/-! ### syndBody -/

@[simp] theorem State.syndBody_build (base : Nat) (s : State) : (s.syndBody base).build = s.build := rfl
@[simp] theorem State.syndBody_pending (base : Nat) (s : State) : (s.syndBody base).pending = s.pending := rfl
@[simp] theorem State.syndBody_latencies (base : Nat) (s : State) : (s.syndBody base).latencies = s.latencies := rfl
@[simp] theorem State.syndBody_draws (base : Nat) (s : State) : (s.syndBody base).draws = s.draws := rfl
@[simp] theorem State.syndBody_rdata (base : Nat) (s : State) : (s.syndBody base).rdata = s.rdata := rfl
@[simp] theorem State.syndBody_cmd (base : Nat) (s : State) : (s.syndBody base).cmd = s.cmd := rfl
@[simp] theorem State.syndBody_running (base : Nat) (s : State) : (s.syndBody base).running = s.running := rfl
@[simp] theorem State.syndBody_initDone (base : Nat) (s : State) : (s.syndBody base).initDone = s.initDone := rfl
@[simp] theorem State.syndBody_synV (base : Nat) (s : State) : (s.syndBody base).synV = true := rfl
@[simp] theorem State.syndBody_locV (base : Nat) (s : State) : (s.syndBody base).locV = false := rfl
@[simp] theorem State.syndBody_rootV (base : Nat) (s : State) : (s.syndBody base).rootV = false := rfl
@[simp] theorem State.syndBody_magV (base : Nat) (s : State) : (s.syndBody base).magV = false := rfl
@[simp] theorem State.syndBody_synZero (base : Nat) (s : State) : (s.syndBody base).synZero = syndromesZero s.tab s.fcr s.npar (s.blockBytes base) := rfl
@[simp] theorem State.syndBody_res (base : Nat) (s : State) : (s.syndBody base).res = s.res := rfl
@[simp] theorem State.syndBody_err (base : Nat) (s : State) : (s.syndBody base).err = s.err := rfl
@[simp] theorem State.syndBody_intStat (base : Nat) (s : State) : (s.syndBody base).intStat = s.intStat := rfl
@[simp] theorem State.syndBody_intEn (base : Nat) (s : State) : (s.syndBody base).intEn = s.intEn := rfl
@[simp] theorem State.syndBody_cfgN (base : Nat) (s : State) : (s.syndBody base).cfgN = s.cfgN := rfl
@[simp] theorem State.syndBody_cfgNpar (base : Nat) (s : State) : (s.syndBody base).cfgNpar = s.cfgNpar := rfl
@[simp] theorem State.syndBody_cfgPrim (base : Nat) (s : State) : (s.syndBody base).cfgPrim = s.cfgPrim := rfl
@[simp] theorem State.syndBody_cfgFcr (base : Nat) (s : State) : (s.syndBody base).cfgFcr = s.cfgFcr := rfl
@[simp] theorem State.syndBody_bufLen (base : Nat) (s : State) : (s.syndBody base).bufLen = s.bufLen := rfl
@[simp] theorem State.syndBody_result (base : Nat) (s : State) : (s.syndBody base).result = s.result := rfl
@[simp] theorem State.syndBody_locL (base : Nat) (s : State) : (s.syndBody base).locL = s.locL := rfl
@[simp] theorem State.syndBody_nroots (base : Nat) (s : State) : (s.syndBody base).nroots = s.nroots := rfl
@[simp] theorem State.syndBody_ncorr (base : Nat) (s : State) : (s.syndBody base).ncorr = s.ncorr := rfl
@[simp] theorem State.syndBody_totalCorr (base : Nat) (s : State) : (s.syndBody base).totalCorr = s.totalCorr := rfl
@[simp] theorem State.syndBody_nfail (base : Nat) (s : State) : (s.syndBody base).nfail = s.nfail := rfl
@[simp] theorem State.syndBody_nblk (base : Nat) (s : State) : (s.syndBody base).nblk = s.nblk := rfl
@[simp] theorem State.syndBody_syn (base : Nat) (s : State) : (s.syndBody base).syn = fillUsed s.build.nparMax s.npar (syndromeOf s.tab s.fcr (s.blockBytes base)) := rfl
@[simp] theorem State.syndBody_lam (base : Nat) (s : State) : (s.syndBody base).lam = s.lam := rfl
@[simp] theorem State.syndBody_omega (base : Nat) (s : State) : (s.syndBody base).omega = s.omega := rfl
@[simp] theorem State.syndBody_gen (base : Nat) (s : State) : (s.syndBody base).gen = s.gen := rfl
@[simp] theorem State.syndBody_root (base : Nat) (s : State) : (s.syndBody base).root = s.root := rfl
@[simp] theorem State.syndBody_posn (base : Nat) (s : State) : (s.syndBody base).posn = s.posn := rfl
@[simp] theorem State.syndBody_mag (base : Nat) (s : State) : (s.syndBody base).mag = s.mag := rfl
@[simp] theorem State.syndBody_tab (base : Nat) (s : State) : (s.syndBody base).tab = s.tab := rfl
@[simp] theorem State.syndBody_bstat (base : Nat) (s : State) : (s.syndBody base).bstat = s.bstat := rfl
@[simp] theorem State.syndBody_buf (base : Nat) (s : State) : (s.syndBody base).buf = s.buf := rfl
@[simp] theorem State.syndBody_n (base : Nat) (s : State) : (s.syndBody base).n = s.n := rfl
@[simp] theorem State.syndBody_npar (base : Nat) (s : State) : (s.syndBody base).npar = s.npar := rfl
@[simp] theorem State.syndBody_fcr (base : Nat) (s : State) : (s.syndBody base).fcr = s.fcr := rfl
@[simp] theorem State.syndBody_capacity (base : Nat) (s : State) : (s.syndBody base).capacity = s.capacity := rfl
@[simp] theorem State.syndBody_busy (base : Nat) (s : State) : (s.syndBody base).busy = s.busy := rfl

/-! ### bmBody -/

@[simp] theorem State.bmBody_build (s : State) : (s.bmBody).build = s.build := rfl
@[simp] theorem State.bmBody_pending (s : State) : (s.bmBody).pending = s.pending := rfl
@[simp] theorem State.bmBody_latencies (s : State) : (s.bmBody).latencies = s.latencies := rfl
@[simp] theorem State.bmBody_draws (s : State) : (s.bmBody).draws = s.draws := rfl
@[simp] theorem State.bmBody_rdata (s : State) : (s.bmBody).rdata = s.rdata := rfl
@[simp] theorem State.bmBody_cmd (s : State) : (s.bmBody).cmd = s.cmd := rfl
@[simp] theorem State.bmBody_running (s : State) : (s.bmBody).running = s.running := rfl
@[simp] theorem State.bmBody_initDone (s : State) : (s.bmBody).initDone = s.initDone := rfl
@[simp] theorem State.bmBody_synV (s : State) : (s.bmBody).synV = s.synV := rfl
@[simp] theorem State.bmBody_locV (s : State) : (s.bmBody).locV = true := rfl
@[simp] theorem State.bmBody_rootV (s : State) : (s.bmBody).rootV = false := rfl
@[simp] theorem State.bmBody_magV (s : State) : (s.bmBody).magV = false := rfl
@[simp] theorem State.bmBody_synZero (s : State) : (s.bmBody).synZero = s.synZero := rfl
@[simp] theorem State.bmBody_res (s : State) : (s.bmBody).res = s.res := rfl
@[simp] theorem State.bmBody_err (s : State) : (s.bmBody).err = s.err := rfl
@[simp] theorem State.bmBody_intStat (s : State) : (s.bmBody).intStat = s.intStat := rfl
@[simp] theorem State.bmBody_intEn (s : State) : (s.bmBody).intEn = s.intEn := rfl
@[simp] theorem State.bmBody_cfgN (s : State) : (s.bmBody).cfgN = s.cfgN := rfl
@[simp] theorem State.bmBody_cfgNpar (s : State) : (s.bmBody).cfgNpar = s.cfgNpar := rfl
@[simp] theorem State.bmBody_cfgPrim (s : State) : (s.bmBody).cfgPrim = s.cfgPrim := rfl
@[simp] theorem State.bmBody_cfgFcr (s : State) : (s.bmBody).cfgFcr = s.cfgFcr := rfl
@[simp] theorem State.bmBody_bufLen (s : State) : (s.bmBody).bufLen = s.bufLen := rfl
@[simp] theorem State.bmBody_result (s : State) : (s.bmBody).result = s.result := rfl
@[simp] theorem State.bmBody_locL (s : State) : (s.bmBody).locL = BitVec.ofNat 8 (bm s.tab s.npar s.syn).len := rfl
@[simp] theorem State.bmBody_nroots (s : State) : (s.bmBody).nroots = s.nroots := rfl
@[simp] theorem State.bmBody_ncorr (s : State) : (s.bmBody).ncorr = s.ncorr := rfl
@[simp] theorem State.bmBody_totalCorr (s : State) : (s.bmBody).totalCorr = s.totalCorr := rfl
@[simp] theorem State.bmBody_nfail (s : State) : (s.bmBody).nfail = s.nfail := rfl
@[simp] theorem State.bmBody_nblk (s : State) : (s.bmBody).nblk = s.nblk := rfl
@[simp] theorem State.bmBody_syn (s : State) : (s.bmBody).syn = s.syn := rfl
@[simp] theorem State.bmBody_lam (s : State) : (s.bmBody).lam = fillUsed (s.build.nparMax + 1) (s.npar + 1) (rd (bm s.tab s.npar s.syn).lam) := rfl
@[simp] theorem State.bmBody_omega (s : State) : (s.bmBody).omega = s.omega := rfl
@[simp] theorem State.bmBody_gen (s : State) : (s.bmBody).gen = s.gen := rfl
@[simp] theorem State.bmBody_root (s : State) : (s.bmBody).root = s.root := rfl
@[simp] theorem State.bmBody_posn (s : State) : (s.bmBody).posn = s.posn := rfl
@[simp] theorem State.bmBody_mag (s : State) : (s.bmBody).mag = s.mag := rfl
@[simp] theorem State.bmBody_tab (s : State) : (s.bmBody).tab = s.tab := rfl
@[simp] theorem State.bmBody_bstat (s : State) : (s.bmBody).bstat = s.bstat := rfl
@[simp] theorem State.bmBody_buf (s : State) : (s.bmBody).buf = s.buf := rfl
@[simp] theorem State.bmBody_n (s : State) : (s.bmBody).n = s.n := rfl
@[simp] theorem State.bmBody_npar (s : State) : (s.bmBody).npar = s.npar := rfl
@[simp] theorem State.bmBody_fcr (s : State) : (s.bmBody).fcr = s.fcr := rfl
@[simp] theorem State.bmBody_capacity (s : State) : (s.bmBody).capacity = s.capacity := rfl
@[simp] theorem State.bmBody_busy (s : State) : (s.bmBody).busy = s.busy := rfl

/-! ### chienBody -/

@[simp] theorem State.chienBody_build (s : State) : (s.chienBody).build = s.build := rfl
@[simp] theorem State.chienBody_pending (s : State) : (s.chienBody).pending = s.pending := rfl
@[simp] theorem State.chienBody_latencies (s : State) : (s.chienBody).latencies = s.latencies := rfl
@[simp] theorem State.chienBody_draws (s : State) : (s.chienBody).draws = s.draws := rfl
@[simp] theorem State.chienBody_rdata (s : State) : (s.chienBody).rdata = s.rdata := rfl
@[simp] theorem State.chienBody_cmd (s : State) : (s.chienBody).cmd = s.cmd := rfl
@[simp] theorem State.chienBody_running (s : State) : (s.chienBody).running = s.running := rfl
@[simp] theorem State.chienBody_initDone (s : State) : (s.chienBody).initDone = s.initDone := rfl
@[simp] theorem State.chienBody_synV (s : State) : (s.chienBody).synV = s.synV := rfl
@[simp] theorem State.chienBody_locV (s : State) : (s.chienBody).locV = s.locV := rfl
@[simp] theorem State.chienBody_rootV (s : State) : (s.chienBody).rootV = true := rfl
@[simp] theorem State.chienBody_magV (s : State) : (s.chienBody).magV = false := rfl
@[simp] theorem State.chienBody_synZero (s : State) : (s.chienBody).synZero = s.synZero := rfl
@[simp] theorem State.chienBody_res (s : State) : (s.chienBody).res = s.res := rfl
@[simp] theorem State.chienBody_err (s : State) : (s.chienBody).err = s.err := rfl
@[simp] theorem State.chienBody_intStat (s : State) : (s.chienBody).intStat = s.intStat := rfl
@[simp] theorem State.chienBody_intEn (s : State) : (s.chienBody).intEn = s.intEn := rfl
@[simp] theorem State.chienBody_cfgN (s : State) : (s.chienBody).cfgN = s.cfgN := rfl
@[simp] theorem State.chienBody_cfgNpar (s : State) : (s.chienBody).cfgNpar = s.cfgNpar := rfl
@[simp] theorem State.chienBody_cfgPrim (s : State) : (s.chienBody).cfgPrim = s.cfgPrim := rfl
@[simp] theorem State.chienBody_cfgFcr (s : State) : (s.chienBody).cfgFcr = s.cfgFcr := rfl
@[simp] theorem State.chienBody_bufLen (s : State) : (s.chienBody).bufLen = s.bufLen := rfl
@[simp] theorem State.chienBody_result (s : State) : (s.chienBody).result = s.result := rfl
@[simp] theorem State.chienBody_locL (s : State) : (s.chienBody).locL = s.locL := rfl
@[simp] theorem State.chienBody_nroots (s : State) : (s.chienBody).nroots = BitVec.ofNat 8 (chien s.tab (s.lam.take (s.npar + 1))).length := rfl
@[simp] theorem State.chienBody_ncorr (s : State) : (s.chienBody).ncorr = s.ncorr := rfl
@[simp] theorem State.chienBody_totalCorr (s : State) : (s.chienBody).totalCorr = s.totalCorr := rfl
@[simp] theorem State.chienBody_nfail (s : State) : (s.chienBody).nfail = s.nfail := rfl
@[simp] theorem State.chienBody_nblk (s : State) : (s.chienBody).nblk = s.nblk := rfl
@[simp] theorem State.chienBody_syn (s : State) : (s.chienBody).syn = s.syn := rfl
@[simp] theorem State.chienBody_lam (s : State) : (s.chienBody).lam = s.lam := rfl
@[simp] theorem State.chienBody_omega (s : State) : (s.chienBody).omega = s.omega := rfl
@[simp] theorem State.chienBody_gen (s : State) : (s.chienBody).gen = s.gen := rfl
@[simp] theorem State.chienBody_mag (s : State) : (s.chienBody).mag = s.mag := rfl
@[simp] theorem State.chienBody_tab (s : State) : (s.chienBody).tab = s.tab := rfl
@[simp] theorem State.chienBody_bstat (s : State) : (s.chienBody).bstat = s.bstat := rfl
@[simp] theorem State.chienBody_buf (s : State) : (s.chienBody).buf = s.buf := rfl
@[simp] theorem State.chienBody_n (s : State) : (s.chienBody).n = s.n := rfl
@[simp] theorem State.chienBody_npar (s : State) : (s.chienBody).npar = s.npar := rfl
@[simp] theorem State.chienBody_fcr (s : State) : (s.chienBody).fcr = s.fcr := rfl
@[simp] theorem State.chienBody_capacity (s : State) : (s.chienBody).capacity = s.capacity := rfl
@[simp] theorem State.chienBody_busy (s : State) : (s.chienBody).busy = s.busy := rfl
--*--
(Work instructions) Some lines of the listing may include the string "cfgNpar". Tally them and report only the total.

(Reply) 3